◆ **GOAL OF THE EXERCISE**:
Exactly the line with "else if op = 0x03#8" and the lines that follow it, through the closing line of the entries, should be restated, with nothing left out or added.

(Collected data)
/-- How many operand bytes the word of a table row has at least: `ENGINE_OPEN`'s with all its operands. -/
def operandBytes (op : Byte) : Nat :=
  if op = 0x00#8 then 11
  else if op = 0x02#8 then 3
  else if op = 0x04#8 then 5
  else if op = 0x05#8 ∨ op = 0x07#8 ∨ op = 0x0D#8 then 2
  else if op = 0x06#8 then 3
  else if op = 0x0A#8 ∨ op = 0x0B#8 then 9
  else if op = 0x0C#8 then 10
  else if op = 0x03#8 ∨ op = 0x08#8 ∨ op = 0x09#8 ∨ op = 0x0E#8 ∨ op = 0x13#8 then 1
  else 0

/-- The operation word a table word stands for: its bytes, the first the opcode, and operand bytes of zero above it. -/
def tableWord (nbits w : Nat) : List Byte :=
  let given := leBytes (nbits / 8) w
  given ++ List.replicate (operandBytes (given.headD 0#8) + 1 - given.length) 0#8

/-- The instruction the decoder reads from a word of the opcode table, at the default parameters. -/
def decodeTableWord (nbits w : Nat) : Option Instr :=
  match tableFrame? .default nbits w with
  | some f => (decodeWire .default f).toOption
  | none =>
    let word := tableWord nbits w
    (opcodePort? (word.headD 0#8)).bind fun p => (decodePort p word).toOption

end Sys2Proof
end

◆ **SOLUTION**:
  else if op = 0x03#8 ∨ op = 0x08#8 ∨ op = 0x09#8 ∨ op = 0x0E#8 ∨ op = 0x13#8 then 1
  else 0

/-- The operation word a table word stands for: its bytes, the first the opcode, and operand bytes of zero above it. -/
def tableWord (nbits w : Nat) : List Byte :=
  let given := leBytes (nbits / 8) w
  given ++ List.replicate (operandBytes (given.headD 0#8) + 1 - given.length) 0#8

/-- The instruction the decoder reads from a word of the opcode table, at the default parameters. -/
def decodeTableWord (nbits w : Nat) : Option Instr :=
  match tableFrame? .default nbits w with
  | some f => (decodeWire .default f).toOption
  | none =>
    let word := tableWord nbits w
    (opcodePort? (word.headD 0#8)).bind fun p => (decodePort p word).toOption

end Sys2Proof
end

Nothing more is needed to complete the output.